## WHAT TO PRODUCE
Set down exactly the lines below, starting at the one that contains "conclude l ret" and ending at the one that contains "Config.addrLimit) (h1 : 1 ≤ n)", with both of those lines included and nothing else.

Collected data
****

theorem txn_raised {α : Type} {body : State → Res α} {c : Cause} {u : State} {w : List WriteAns}
    (hw : s.writes = .full :: w) (hb : body (s.selected w) = .raised c u) : txn body s = .raised c u := by
  rw [txn, if_neg (by simp [hs]), selectOp, setGpioOp_full _ s w hs ((csOrderOk_select_iff s).mpr hr) hw, Res.bind_ok]
  exact congrArg (Res.bind · _) hb

theorem bsendTxn_full {bs : Bytes} {w : List WriteAns} (h0 : bs ≠ []) (hl : bs.length ≤ Config.maxFrame)
    (hw : s.writes = List.replicate 4 .full ++ w) :
    txn (bsendAll bs) s = .ok () (s.bracketed (sendTxn bs) w s.reads) :=
  sendTxn_full bs s w hs ((csOrderOk_select_iff s).mpr hr) h0 hl hw

theorem sOp_full (op : Byte) {w : List WriteAns} (hw : s.writes = List.replicate 4 .full ++ w) :
    sOp op s = .ok () (s.bracketed (sendTxn [op]) w s.reads) :=
  bsendTxn_full hs hr (by simp) (by simp [Config.maxFrame]) hw

theorem sWriteStatus_full {w : List WriteAns} (hw : s.writes = List.replicate 4 .full ++ w) :
    sWriteStatus s = .ok () (s.bracketed (sendTxn [0x01, 0x00]) w s.reads) :=
  bsendTxn_full hs hr (by simp) (by decide) hw

theorem powerUpOp_full {w : List WriteAns} (hw : s.writes = List.replicate 4 .full ++ w) :
    powerUpOp s = .ok () { s.bracketed (sendTxn [0xAB]) w s.reads with flashPwr := .up } := by
  rw [powerUpOp, sOp_full hs hr _ hw, Res.bind_ok]

theorem powerDownOp_full {w : List WriteAns} (hw : s.writes = List.replicate 4 .full ++ w) :
    powerDownOp s = .ok () { s.bracketed (sendTxn [0xB9]) w s.reads with flashPwr := .down } := by
  rw [powerDownOp, sOp_full hs hr _ hw, Res.bind_ok]

theorem be64kOp_full {a : Nat} {w : List WriteAns} (ha : a < Config.addrLimit)
    (hw : s.writes = List.replicate 4 .full ++ w) :
    be64kOp a s = .ok () (s.bracketed (sendTxn (0xD8 :: addr3 a)) w s.reads) := by
  rw [be64kOp_of_checks hs ha, sBlockErase, ← spiHeader_addrOf 0xD8 ha]
  exact bsendTxn_full hs hr (spiHeader_ne_nil _ _) (by simp [spiHeader_length, Config.maxFrame]) hw

end Admitted

theorem exec_wren (s : State) : exec .wren s = conclude .flash (fun _ => .unit) (wrenOp s) := rfl

theorem exec_spiWriteEnable (s : State) : exec .spiWriteEnable s = conclude .flash (fun _ => .unit) (sOp 0x06 s) := rfl

theorem exec_spiBlockErase64K (a : FlashAddr) (s : State) :
    exec (.spiBlockErase64K a) s = conclude .flash (fun _ => .unit) (be64kOp a.toNat s) := rfl

theorem exec_spiPageProgram (a : FlashAddr) (data : Bytes) (s : State) :
    exec (.spiPageProgram a data) s = conclude .flash (fun _ => .unit) (ppOp a.toNat data data.length s) := rfl

theorem exec_spiReadData (a : FlashAddr) (n : Nat) (s : State) :
    exec (.spiReadData a n) s = conclude .flash .bytes (readOp a.toNat (.own (zeros n)) n s) := rfl

theorem conclude_of_ok {α : Type} {l : Layer} {ret : α → Result} {r : Res α} {a : α} {s : State} (h : r = .ok a s) :
    conclude l ret r = .next (s.reply (.done (ret a))) := by rw [h, conclude_ok]

/-- Settles O43: each is one write-only transaction, the power commands with their record. -/
theorem fixedTransactions : Obligations.FixedTransactions := by
  intro s w hs hr hw
  have hreset : sReset s = .ok () (s.bracketed (sendTxn (List.replicate 8 0xFF)) w s.reads) :=
    bsendTxn_full hs hr (by decide) (by decide) hw
  refine ⟨?_, ?_, ?_, ?_, fun hv => ?_, ?_, ?_, fun a ha => ?_, fun a => ?_⟩
  · rintro i (_ | ⟨_, _ | ⟨_, ⟨⟩⟩⟩)
    · exact conclude_of_ok hreset
    · exact conclude_of_ok hreset
  · rintro i (_ | ⟨_, _ | ⟨_, ⟨⟩⟩⟩)
    · exact conclude_of_ok (powerUpOp_full hs hr hw)
    · exact conclude_of_ok (powerUpOp_full hs hr hw)
  · rintro i (_ | ⟨_, _ | ⟨_, ⟨⟩⟩⟩)
    · exact conclude_of_ok (powerDownOp_full hs hr hw)
    · exact conclude_of_ok (powerDownOp_full hs hr hw)
  · rintro i (_ | ⟨_, _ | ⟨_, ⟨⟩⟩⟩)
    · exact conclude_of_ok (sOp_full hs hr 0xC7 hw)
    · exact conclude_of_ok (sOp_full hs hr 0xC7 hw)
  · rw [exec_wren_of_not_verbose hv]
    exact conclude_of_ok (sOp_full hs hr 0x06 hw)
  · exact conclude_of_ok (sOp_full hs hr 0x06 hw)
  · exact conclude_of_ok (sWriteStatus_full hs hr hw)
  · exact conclude_of_ok (be64kOp_full hs hr ha hw)
  · exact conclude_of_ok (be64kOp_full hs hr a.isLt hw)

/-! The page program (R133). -/

section Admitted

variable {s : State} (hs : s.session = .opened) (hr : InReset s)
include hs hr

theorem ppOp_full {a n : Nat} {data : Bytes} {w : List WriteAns} (ha : a < Config.addrLimit) (h1 : 1 ≤ n)
    (hn : n ≤ data.length) (hp : a % 256 + n ≤ 256) (hw : s.writes = List.replicate 6 .full ++ w) :
    ppOp a data n s = .ok () (s.bracketed (txnEvents (frameEvents 0x11 (0x02 :: addr3 a) ++
      frameEvents 0x11 (data.take n))) w s.reads) := by
  have htake : (data.take n).length = n := by simpa using hn
  have hmax : (data.take n).length ≤ Config.maxFrame := by rw [htake]; simp only [Config.maxFrame]; omega
  rw [ppOp_of_checks hs ha hn hp, sPageProgram]
  refine txn_bracketed hs hr (w := List.replicate 5 .full ++ w) (r := s.reads) (m := s.mem) (by exact hw) ?_
  rw [bsendAll_full _ _ (.full :: .full :: .full :: w) (by exact hs) (spiHeader_ne_nil _ _)
    (by simp [spiHeader_length, Config.maxFrame]) rfl, Res.bind_ok, bsendOp_of_le (by exact hs) hn,
    sendOp_full _ _ (.full :: w) (by exact hs) (ne_nil_of_one_le_length (by omega)) hmax rfl, sent_sent, spiHeader_addrOf 0x02 ha]
  rfl

theorem ppOp_none_full {a : Nat} {data : Bytes} {w : List WriteAns} (ha : a < Config.addrLimit)
    (hw : s.writes = List.replicate 4 .full ++ w) :
    ppOp a data 0 s = .ok () (s.bracketed (sendTxn (0x02 :: addr3 a)) w s.reads) := by
  rw [ppOp_of_checks hs ha (Nat.zero_le _) (by omega), sPageProgram]
  refine txn_bracketed hs hr (w := List.replicate 3 .full ++ w) (r := s.reads) (m := s.mem) (by exact hw) ?_
  rw [bsendAll_full _ _ (.full :: w) (by exact hs) (spiHeader_ne_nil _ _) (by simp [spiHeader_length, Config.maxFrame]) rfl,
    Res.bind_ok, bsendOp_zero, if_neg (not_not.mpr (by exact hs)), spiHeader_addrOf 0x02 ha]
  rfl

end Admitted

/-- Settles O45: the header frame, and the data frame where there are data. -/
theorem pageProgram : Obligations.PageProgram := by
  refine ⟨fun s w a n data hs hr ha h1 hn hp hw => ?_, fun s w a data hs hr ha hw => ?_,
    fun s w a bs hs hr hp => ⟨fun h0 hw => ?_, fun h0 hw => ?_⟩⟩
  · exact conclude_of_ok (ppOp_full hs hr ha h1 hn hp hw)
  · exact conclude_of_ok (ppOp_none_full hs hr ha hw)
  · have hpp := ppOp_full hs hr a.isLt (List.length_pos_iff.mpr h0) le_rfl hp hw
    rw [List.take_length] at hpp
    exact conclude_of_ok hpp
  · subst h0
    exact conclude_of_ok (ppOp_none_full hs hr a.isLt hw)

/-! The read (R134). -/

theorem preZero_eq (x : XferBuf) (n : Nat) (s : State) : preZero x n s = { s with mem := (preZero x n s).mem } := by
  cases x <;> rfl

theorem preZero_mem_congr (x : XferBuf) (n : Nat) {s t : State} (h : t.mem = s.mem) :
    (preZero x n t).mem = (preZero x n s).mem := by
  cases x
  · exact congrArg (writeBytes · _ _) h
  · exact h

/-- What a read sends after its header: zeros, from the buffer it has zeroed or from its own array. -/
def SendsZeros (x : XferBuf) (n : Nat) (s : State) : Prop := xferBytes x n (preZero x n s).mem = zeros n

theorem sendsZeros_host {s : State} (buf : Buf) (n : Nat) (hm : Memory.wf s.mem = true) :
    SendsZeros (.host buf) n s := by
  have hread := readBytes_writeBytes (zeros n) s.mem buf.base hm
  rwa [show (zeros n).length = n from List.length_replicate] at hread

theorem sendsZeros_own (s : State) (n : Nat) : SendsZeros (.own (zeros n)) n s :=
  List.take_of_length_le List.length_replicate.le

theorem SendsZeros.congr {x : XferBuf} {n : Nat} {s t : State} (hz : SendsZeros x n s) (h : t.mem = s.mem) :
    SendsZeros x n t := by
  rwa [SendsZeros, preZero_mem_congr x n h]

theorem frameEvents_zeros {op : Byte} {n : Nat} (h0 : n ≠ 0) :
    frameEvents op (zeros n) = [wrote (byteHeader op n), wrote (zeros n)] := by
  have hlen : (zeros n).length = n := List.length_replicate
  rw [frameEvents_of_ne_nil (ne_nil_of_one_le_length (by omega)), hlen]

/-- The data part of a read of no byte. -/
theorem bxferOp_preZero_none {x : XferBuf} {u : State} (hu : u.session = .opened) : bxferOp x 0 (preZero x 0 u) =
    .ok [] { u with mem := storedMem (preZero x 0 u).mem (xferDst x) 0 [] } := by
  rw [bxferOp_zero, if_neg (not_not.mpr (by rw [preZero_eq]; exact hu))]
  cases x <;> rfl

/-- The data part of a read of bytes that each arrive at once (R134). -/
theorem bxferOp_preZero_full {x : XferBuf} {n : Nat} {rs : Bytes} {u : State} {w : List WriteAns} {r : List ReadAns}
    (hu : u.session = .opened) (h0 : n ≠ 0) (hl : n ≤ Config.maxFrame) (hb : n ≤ xferLen x) (hz : SendsZeros x n u)
    (hw : u.writes = .full :: .full :: w) (hrd : u.reads = byteReads rs ++ r) (hn : rs.length = n) :
    bxferOp x n (preZero x n u) = .ok rs { u.moved (frameEvents 0x31 (zeros n) ++ readEvents rs) w r with
      mem := storedMem (preZero x n u).mem (xferDst x) 0 rs } := by
  have hfull := xferOp_full x n rs { u with mem := (preZero x n u).mem } w r hu h0 hl hb hw hrd hn
  rw [show xferBytes x n _ = zeros n from hz] at hfull
  rw [bxferOp, preZero_eq, hfull, frameEvents_zeros h0]
  rfl

section Admitted

variable {s : State} (hs : s.session = .opened) (hr : InReset s)
include hs hr

/-- A read of bytes that each arrive at once (R134). -/
theorem readOp_full {a n : Nat} {x : XferBuf} {rs : Bytes} {w : List WriteAns} {r : List ReadAns}
    (ha : a < Config.addrLimit) (hl : n ≤ Config.maxFrame) (hb : n ≤ xferLen x) (hz : SendsZeros x n s)
    (hrd : s.reads = byteReads rs ++ r) (hn : rs.length = n)
    (hw : s.writes = List.replicate (if n = 0 then 4 else 6) .full ++ w) :
    readOp a x n s = .ok rs { s.bracketed (txnEvents (frameEvents 0x11 (0x03 :: addr3 a) ++
      frameEvents 0x31 (zeros n) ++ readEvents rs)) w r with
      mem := storedMem (preZero x n s).mem (xferDst x) 0 rs } := by
  rw [readOp_of_checks hs ha hl hb, sReadData]
  by_cases h0 : n = 0
  · obtain rfl : rs = [] := List.eq_nil_of_length_eq_zero (hn.trans h0)
    obtain rfl : s.reads = r := hrd
    subst h0
    have hnone : frameEvents 0x11 (0x03 :: addr3 a) ++ frameEvents 0x31 (zeros 0) ++ readEvents [] =
        frameEvents 0x11 (0x03 :: addr3 a) := by simp [frameEvents, zeros, readEvents]
    rw [hnone]
    refine txn_bracketed hs hr (w := List.replicate 3 .full ++ w) (by exact hw) ?_
    rw [bsendAll_full _ _ (.full :: w) (by exact hs) (spiHeader_ne_nil _ _)
      (by simp [spiHeader_length, Config.maxFrame]) rfl, Res.bind_ok, bxferOp_preZero_none (by exact hs),
      spiHeader_addrOf 0x03 ha]
    cases x <;> rfl
  · rw [if_neg h0] at hw
    refine txn_bracketed hs hr (w := List.replicate 5 .full ++ w) (by exact hw) ?_
    rw [bsendAll_full _ _ (.full :: .full :: .full :: w) (by exact hs) (spiHeader_ne_nil _ _)
      (by simp [spiHeader_length, Config.maxFrame]) rfl, Res.bind_ok, spiHeader_addrOf 0x03 ha,
      bxferOp_preZero_full (w := .full :: w) (r := r) (by exact hs) h0 hl hb (hz.congr (by rfl)) (by rfl)
        (by exact hrd) hn, sent_moved, List.append_assoc]
    cases x <;> rfl

/-- A read of fewer than `n` bytes and then a negative count: the bytes stored over the zeros (R134). -/
theorem readOp_negative {a n k : Nat} {buf : Buf} {rs : Bytes} {w : List WriteAns} {r : List ReadAns}
    (hm : Memory.wf s.mem = true) (ha : a < Config.addrLimit) (hl : n ≤ Config.maxFrame) (hb : n ≤ buf.len)
    (hlt : rs.length < n) (hrd : s.reads = byteReads rs ++ .negative k :: r)
    (hw : s.writes = List.replicate 5 .full ++ w) :
    readOp a (.host buf) n s = .raised .readNeg { (s.selected w).moved (frameEvents 0x11 (0x03 :: addr3 a) ++
      (frameEvents 0x31 (zeros n) ++ readEvents rs ++ [.read (.negative k)])) w r with
      mem := writeBytes (writeBytes s.mem buf.base (zeros n)) buf.base rs } := by
  have hzeros : readBytes (writeBytes s.mem buf.base (zeros n)) buf.base n = zeros n := sendsZeros_host buf n hm
  rw [readOp_of_checks (x := .host buf) hs ha hl hb, sReadData]
  refine txn_raised hs hr (w := List.replicate 4 .full ++ w) (by exact hw) ?_
  rw [bsendAll_full _ _ (.full :: .full :: w) (by exact hs) (spiHeader_ne_nil _ _)
    (by simp [spiHeader_length, Config.maxFrame]) rfl, Res.bind_ok, spiHeader_addrOf 0x03 ha, bxferOp, preZero_eq,
    xferOp_host_negative (w := w) (r := r) (k := k) (by exact hs) hlt hl hb (by rfl) (by exact hrd)]
  simp only [State.selected, State.linked, preZero, hzeros, List.append_assoc]

end Admitted

/-- Host memory after a read: zeros over the buffer's first `n` bytes, then the bytes received (R134). -/
theorem memRead_read_outside {m : Memory} {base n x : Nat} {rs : Bytes} (hn : rs.length ≤ n)
    (hx : ¬(base ≤ x ∧ x < base + n)) :
    memRead (writeBytes (writeBytes m base (zeros n)) base rs) x = memRead m x := by
  have hlen : (zeros n).length = n := List.length_replicate
  rw [memRead_writeBytes_outside _ _ _ _ (by omega), memRead_writeBytes_outside _ _ _ _ (by omega)]

theorem readBytes_read {m : Memory} (hm : Memory.wf m = true) (base : Nat) {n : Nat} {rs : Bytes} (hn : rs.length ≤ n) :
    readBytes (writeBytes (writeBytes m base (zeros n)) base rs) base n = rs ++ zeros (n - rs.length) := by
  have hzeros := readBytes_writeBytes (zeros n) m base hm
  rw [show (zeros n).length = n from List.length_replicate] at hzeros
  rw [readBytes_writeBytes_front _ _ _ _ (wf_writeBytes _ _ _ hm) hn, hzeros, zeros, List.drop_replicate, zeros]

/-- Settles O47: the read into the buffer, and the read into the transaction's own array. -/
theorem readData : Obligations.ReadData := by
  refine ⟨fun s w r a n buf rs hm hs hr ha hl hb hrd hn hw => ?_, fun s w r a n rs hs hr hl hrd hn hw => ?_⟩
  · refine ⟨writeBytes (writeBytes s.mem buf.base (zeros n)) buf.base rs,
      conclude_of_ok (readOp_full (x := .host buf) hs hr ha hl hb (sendsZeros_host buf n hm) hrd hn hw), ?_,
      fun x hx => memRead_read_outside hn.le hx⟩
    have hread := readBytes_read hm buf.base hn.le
    rwa [hn, Nat.sub_self, show zeros 0 = [] from rfl, List.append_nil] at hread
  · have hown : n ≤ xferLen (.own (zeros n)) := List.length_replicate.ge
    exact conclude_of_ok (readOp_full hs hr a.isLt hl hown (sendsZeros_own s n) hrd hn hw)

/-- Settles O48: no `DESELECT` follows the failed read, and the received bytes stand over the zeros. -/
theorem readDataPartial : Obligations.ReadDataPartial := by
  intro s w r a n k buf rs hm hs hr ha hl hb hlt hrd hw
  exact ⟨_, by rw [exec_read, readOp_negative hs hr hm ha hl hb hlt hrd hw, conclude_raised], rfl, rfl, readBytes_read hm buf.base hlt.le⟩

/-! The status reads (R129, R130). -/

theorem exec_rdsr (s : State) : exec .rdsr s = conclude .flash .byte (rdsrOp s) := rfl

theorem exec_spiReadStatus1 (s : State) : exec .spiReadStatus1 s = conclude .flash .byte (sStatus s) := rfl

/-- The report text of a protection field by its bits (R136). -/
theorem protRange_bits : ∀ c : BitVec 2, protRange c =
    match c.getLsbD 1, c.getLsbD 0 with
    | false, false => .none
    | false, true => .some
    | true, false => .reserved
    | true, true => .all := by decide

theorem statusSwp_getLsbD_one (sr : Byte) : (statusSwp sr).getLsbD 1 = sr.getLsbD 3 := by simp [statusSwp]

theorem statusSwp_getLsbD_zero (sr : Byte) : (statusSwp sr).getLsbD 0 = sr.getLsbD 2 := by simp [statusSwp]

****

## WRITTEN REPLY
    conclude l ret r = .next (s.reply (.done (ret a))) := by rw [h, conclude_ok]

/-- Settles O43: each is one write-only transaction, the power commands with their record. -/
theorem fixedTransactions : Obligations.FixedTransactions := by
  intro s w hs hr hw
  have hreset : sReset s = .ok () (s.bracketed (sendTxn (List.replicate 8 0xFF)) w s.reads) :=
    bsendTxn_full hs hr (by decide) (by decide) hw
  refine ⟨?_, ?_, ?_, ?_, fun hv => ?_, ?_, ?_, fun a ha => ?_, fun a => ?_⟩
  · rintro i (_ | ⟨_, _ | ⟨_, ⟨⟩⟩⟩)
    · exact conclude_of_ok hreset
    · exact conclude_of_ok hreset
  · rintro i (_ | ⟨_, _ | ⟨_, ⟨⟩⟩⟩)
    · exact conclude_of_ok (powerUpOp_full hs hr hw)
    · exact conclude_of_ok (powerUpOp_full hs hr hw)
  · rintro i (_ | ⟨_, _ | ⟨_, ⟨⟩⟩⟩)
    · exact conclude_of_ok (powerDownOp_full hs hr hw)
    · exact conclude_of_ok (powerDownOp_full hs hr hw)
  · rintro i (_ | ⟨_, _ | ⟨_, ⟨⟩⟩⟩)
    · exact conclude_of_ok (sOp_full hs hr 0xC7 hw)
    · exact conclude_of_ok (sOp_full hs hr 0xC7 hw)
  · rw [exec_wren_of_not_verbose hv]
    exact conclude_of_ok (sOp_full hs hr 0x06 hw)
  · exact conclude_of_ok (sOp_full hs hr 0x06 hw)
  · exact conclude_of_ok (sWriteStatus_full hs hr hw)
  · exact conclude_of_ok (be64kOp_full hs hr ha hw)
  · exact conclude_of_ok (be64kOp_full hs hr a.isLt hw)

/-! The page program (R133). -/

section Admitted

variable {s : State} (hs : s.session = .opened) (hr : InReset s)
include hs hr

theorem ppOp_full {a n : Nat} {data : Bytes} {w : List WriteAns} (ha : a < Config.addrLimit) (h1 : 1 ≤ n)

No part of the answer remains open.